И любим мы одну и ту же оба,
но не всегда предмет в душе храним.
Моя любовь – его вражда и злоба,
я, зная путь, всегда иду за ним.
Когда в моей груди заноза боли –
не вскинуть рук, плечом не повести,
на красном поле, полужив от воли,
он птицу Феникс кормит из горсти.

И так зеркальны наши дни и лица,
как мир по обе стороны нуля.
Когда я умираю – он родится,
когда исчезнет он – воскресну я.
Среди чужих людей и века злого,
среди дымов и мелочной войны
я знаю – есть в мирах далёких слово
и сердце, что ко мне обращены.
И начинаю понимать в итоге,
что это я, но отражённый в Боге.

*  *  *

Как май застенчиво и нежно
касается сердечных струн,
позабывая опыт прежний
и все законы звёзд и лун.
Смотрю на юных и счастливых
и вспоминаю – сколько лет
их ждут приливы и отливы
простейших радостей и бед.
В ограде скромного жилища
сосредоточены миры.
Хлеб, яблоко и книга – пища.
Любовь – конец простой игры.
Дрова – основа для раздумий,
поскольку в них огонь и дым.
Нагаданное на роду мне –
перо.
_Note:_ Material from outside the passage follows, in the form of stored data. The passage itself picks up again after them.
/-- Loading and unloading a package, starting a RUN and completing its frames.
PACKAGE_LOAD reads its image; where firmware rejects it the command ends with FIRMWARE and the reason, where the partition's
resources do not meet it with RESOURCE, and else the package is loaded under a free handle, which the detail holds, and its
digest is measured. PACKAGE_UNLOAD removes a package that no RUN uses. RUN that passes its checks joins the RUNs of its
partition with no frame done; on an undefined set, or where a check fails, it ends with that status. its table and map IDs are
in the record of the RUN, and the grid that was set for it is used up; where one has no place, it ends with RESOURCE. A RUN
whose frame waits for its slot starts it, with the history reset, the history limit and the NMS override that stand then. A
frame ends over its status, its points and losses and its history, but that frame k0 of a twin's shadow may wait for the
lead's history buffer; nothing ends before its points are in, with a status that the device does not have, or with detections
that an override could not keep. It also rests on choices and readings of the model: log entries 106, 107, 108, 109, 110, 112
and 272. (R35, R115, R116, R119, R177, R185, R211, R213, R252, R329, R500, 03_command_queues.md) -/
def Obligations.PackagesLoadAndRun : Prop :=
  (∀ (s s1 : State) (cmd h : Nat) (f : PackageFacts) (c : Cmd) (b : List Byte), s.running cmd 0 6 = some c →
    s.basicLoad c (c.b 24 8) (c.b 32 4) = (s1, .ok b) → (s1.cmd? cmd).isSome = true → f.reason = 0 → s1.resourcesMeet c.part f = true →
    freeHandle s1.queues.packages s1.queues.nextHandle = some h →
    Completes (.packageLoad cmd f) s fun t => t.queues.packages = s1.queues.packages ++ [f.package h c.part (s1.banksTaken c.part f)] ∧
      t.security.measure = updAt s1.security.measure 8 (fun m => Config.sha3 (m ++ f.digest)) ∧
      t.Ended cmd stSuccess (BitVec.ofNat 32 h) ∧ OnlyIn [.queues, .security] s1 { t with
        pending := s1.pending, variant := s1.variant, revision := s1.revision }) ∧
  (∀ (s s1 : State) (cmd : Nat) (f : PackageFacts) (c : Cmd) (b : List Byte), s.running cmd 0 6 = some c →
    s.basicLoad c (c.b 24 8) (c.b 32 4) = (s1, .ok b) → (s1.cmd? cmd).isSome = true →
    (f.reason ≠ 0 → Completes (.packageLoad cmd f) s fun t => t.Ended cmd stFirmware f.reason ∧ t.queues.packages = s1.queues.packages) ∧
    (f.reason = 0 → s1.resourcesMeet c.part f = false →
      Completes (.packageLoad cmd f) s fun t => t.Ended cmd stResource 0 ∧ t.queues.packages = s1.queues.packages)) ∧
  (∀ (s : State) (cmd : Nat) (c : Cmd), s.running cmd 0 7 = some c →
    ((s.package? c.part (c.b 16 2)).isSome = true → (∀ r ∈ s.queues.runs, ¬(r.part = c.part ∧ r.handle = c.b 16 2)) →
      Completes (.packageUnload cmd) s fun t => (∀ p, p ∈ t.queues.packages ↔ p ∈ s.queues.packages ∧ ¬(p.part = c.part ∧ p.handle = c.b 16 2)) ∧
        t.Ended cmd stSuccess 0 ∧ OnlyIn [.queues, .gather, .canopy, .mem, .regs] s t ∧ CmdsBut cmd s t) ∧
    ((s.package? c.part (c.b 16 2) = none ∨ ∃ r ∈ s.queues.runs, r.part = c.part ∧ r.handle = c.b 16 2) →
      exec (.packageUnload cmd) s = .next (s.finish cmd stOwnership 16))) ∧
  (∀ (s : State) (cmd : Nat) (c : Cmd) (x : StreamSet) (p : Package), s.running cmd 0 8 = some c → c.started = false →
    s.set? (c.b 18 2) = some x → s.package? c.part (c.b 16 2) = some p →
    ((s.updCmd cmd (fun y => { y with started := true })).runFault (c.b 18 2) x p = none → (c.b 20 4 = 0 → s.ringDrains c.sq = false) →
      (∀ s1 ts ms, (s.updCmd cmd (fun y => { y with started := true })).allocRun cmd x p = (s1, some (ts, ms)) →
        Completes (.run cmd) s fun t => t.queues.runs = s.queues.runs ++ [({
            cmd := cmd, handle := p.handle, part := p.part, set := c.b 18 2, frameCount := c.b 20 4, tables := ts, maps := ms } : Run)] ∧
          (t.set? (c.b 18 2)).map (·.grid) = some none ∧ t.compute.tables = s1.compute.tables ∧ t.canopy.maps = s1.canopy.maps ∧
          t.cmd? cmd = some { c with started := true } ∧ OnlyIn [.queues, .ingest, .compute, .canopy, .hbm, .sap, .mem, .free] s t ∧ CmdsBut cmd s t) ∧
      (∀ s1, (s.updCmd cmd (fun y => { y with started := true })).allocRun cmd x p = (s1, none) →
        Completes (.run cmd) s fun t => t.Ended cmd stResource 0 ∧ OnlyIn [.queues] s t ∧ t.queues.runs = s.queues.runs ∧ CmdsBut cmd s t)) ∧
    ((s.updCmd cmd (fun y => { y with started := true })).runFault (c.b 18 2) x p = none → c.b 20 4 = 0 → s.ringDrains c.sq = true →
      Completes (.run cmd) s fun t => t.Ended cmd stSuccess 0 ∧ t.queues.runs = s.queues.runs ∧ OnlyIn [.queues] s t ∧ CmdsBut cmd s t) ∧
    (∀ st d, (s.updCmd cmd (fun y => { y with started := true })).runFault (c.b 18 2) x p = some (st, d) →
      Completes (.run cmd) s fun t => t.Ended cmd st d ∧ t.queues.runs = s.queues.runs ∧ OnlyIn [.queues] s t)) ∧
  (∀ (s : State) (cmd : Nat) (c : Cmd), s.running cmd 0 8 = some c → c.started = false → s.set? (c.b 18 2) = none →
    Completes (.run cmd) s fun t => t.Ended cmd stSetUndefined (BitVec.ofNat 32 (c.b 18 2)) ∧ t.queues.runs = s.queues.runs ∧
      OnlyIn [.queues] s t ∧ CmdsBut cmd s t) ∧
  (∀ (s : State) (cmd n : Nat) (c : Cmd) (r : Run) (w : FrameWin) (rest : List FrameWin), s.running cmd 0 8 = some c → c.started = true →
    s.run? cmd = some r → r.waiting = w :: rest → r.frameActive = false → r.draining = false → c.slot = some n →
    Completes (.run cmd) s fun t => t.run? cmd = some { r with
        frameActive := true, window := w, waiting := rest, historyReset := s.canopy.resets.contains r.set
        nms := s.sort.overrides.find? (fun o => o.set == r.set), historyLimit := (s.canopy.limits.find? (fun x => x.1 == r.set)).map (·.2) } ∧
      (∀ n, n ∈ t.canopy.resets ↔ n ∈ s.canopy.resets ∧ n ≠ r.set) ∧ OnlyIn [.queues, .canopy] s t) ∧
  (∀ (s : State) (cmd : Nat) (f : FrameFacts) (c : Cmd) (r : Run) (p : Package), s.run? cmd = some r → s.cmd? cmd = some c →
    r.frameActive = true → c.phase = .running → (∀ x ∈ s.twin.frames, x.cmd ≠ cmd) → s.package? r.part r.handle = some p →
    (frameStatusOk f.status = true → s.pointsIn r = true → ((s.twinState ≠ 3 ∧ s.twinState ≠ 4) ∨ s.k0 ≠ r.window.k ∨ r.set ∈ s.twin.copied) → (∀ o ∈ r.nms, o.keeps f.boxes = true) → (∀ x ∈ (s.closeFrame c r p f).1.twin.list, x.1 ≠ r.set) →
      (s.closeFrame c r p f).1.runsAlone r = false → (s.closeFrame c r p f).1.isCompared r = false →
      exec (.runFrameComplete cmd f) s = .next (s.after ((s.closeFrame c r p f).1.frameDone cmd (s.closeFrame c r p f).2 0))) ∧
    (frameStatusOk f.status = false → exec (.runFrameComplete cmd f) s = .next s) ∧
    (frameStatusOk f.status = true → s.pointsIn r = true → (∀ o ∈ r.nms, o.keeps f.boxes = true) → (s.twinState = 3 ∨ s.twinState = 4) → s.twinRole = 2 →
      s.twin.syncDone = true → r.set ∉ s.twin.copied → (∃ x ∈ s.twin.list, x.1 = r.set) → r.window.k = s.k0 → p.history.isSome = true →
      (s.choose 2).1 = 0 ∨ exec (.runFrameComplete cmd f) s = .next (s.choose 2).2) ∧
    (s.pointsIn r = false → exec (.runFrameComplete cmd f) s = .next s) ∧
    (∀ o ∈ r.nms, o.keeps f.boxes = false → exec (.runFrameComplete cmd f) s = .next s))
И груз бумажный с ним.
Вселенная моих детей
и свод прекрасный их затей.

Сонет разлуки

Как несправедливо мы судим,
как горько жалеем потом…
Уходят любимые люди.
Пустеют и сердце, и дом.

Неважно, что было причиной.
Иные их ждут города…
Но это ещё не кручина,
уходят порой в никуда.

И это уже невозвратно…
Не то, что, мол, где-то живёт
и пишет нам неаккуратно.

Он воздух, вода, небосвод –
вот чем он вернулся обратно,
как будто его кто-то ждёт.

*  *  *

Прошлое будет, как я говорил, там, где трава и песок…
Чёрный голубь среди могил клюнет в белый висок.
Но этого мало. Рука и крест (вспомни), как в той ночи,
вбиты ветром в дома невест выше, чем кирпичи.
И этого тоже мало. Друг друга предаст в тоске.
Будет ночь и ночной испуг чёрным сучком в доске.
И станет гнить голова страны, и тело её, и хвост…
И до той стороны Луны фараоны построят мост…
И снова явится мой Христос, слабый среди зверья…
И будет мор и невольный пост. И выживем ты и я.
Я наблюдал непростой процесс, не ожидая врачей,
пули, выйдя из тел принцесс, вошли в глаза палачей,
и восставали стихи из огня, и из вина – виноград,
и в зеркалах московского дня виден был Петроград.
Долго, долго сжимал Сатана в объятьях любви страну.
И нарожала ему жена Водку, Войну и Шпану.
Но прошлое выйдет, как я говорил, через тюремную щель
туда, где Лики под сенью Крыл, где слышится виолончель.

Две вины

Осталось несколько шагов,
чтоб нам из наших одиночеств
шагнуть в миры иных пророчеств
и стать умней своих врагов.
Осталось несколько слогов,
произнесённых тихо очень,
чтоб языков не помнить прочих
красивых, умных языков.

Остался только жест один,
уже давно забытый нами –
прижаться зябкими плечами.
Как этот жест необходим!..
И две души – как две вины,
две необжитые пустыни,
где не построены святыни,
хотя мосты все сожжены.

Осталась только жизнь одна
из двух соединённых вместе…
Да будет так, и к нашей чести
иная будет нам страшна.
Осталось, это всё осталось –
и жизнь одна, и звук шагов,
и жест, и несколько слогов,
но не любовь… Такая малость.

Март. Сумерки

Как в сумерки красив весенний синий снег!
Стальные облака краснеют по краям…
Ты, Время, не спеши, останови свой бег,
из дальнего окна доносится рояль…

И пальцы, спотыкаясь в музыке своей,
не вытянут никак логическую нить.
Прекрасней всех поёт бездушный соловей…
А сколько нужно мук, чтоб руки с сердцем слить!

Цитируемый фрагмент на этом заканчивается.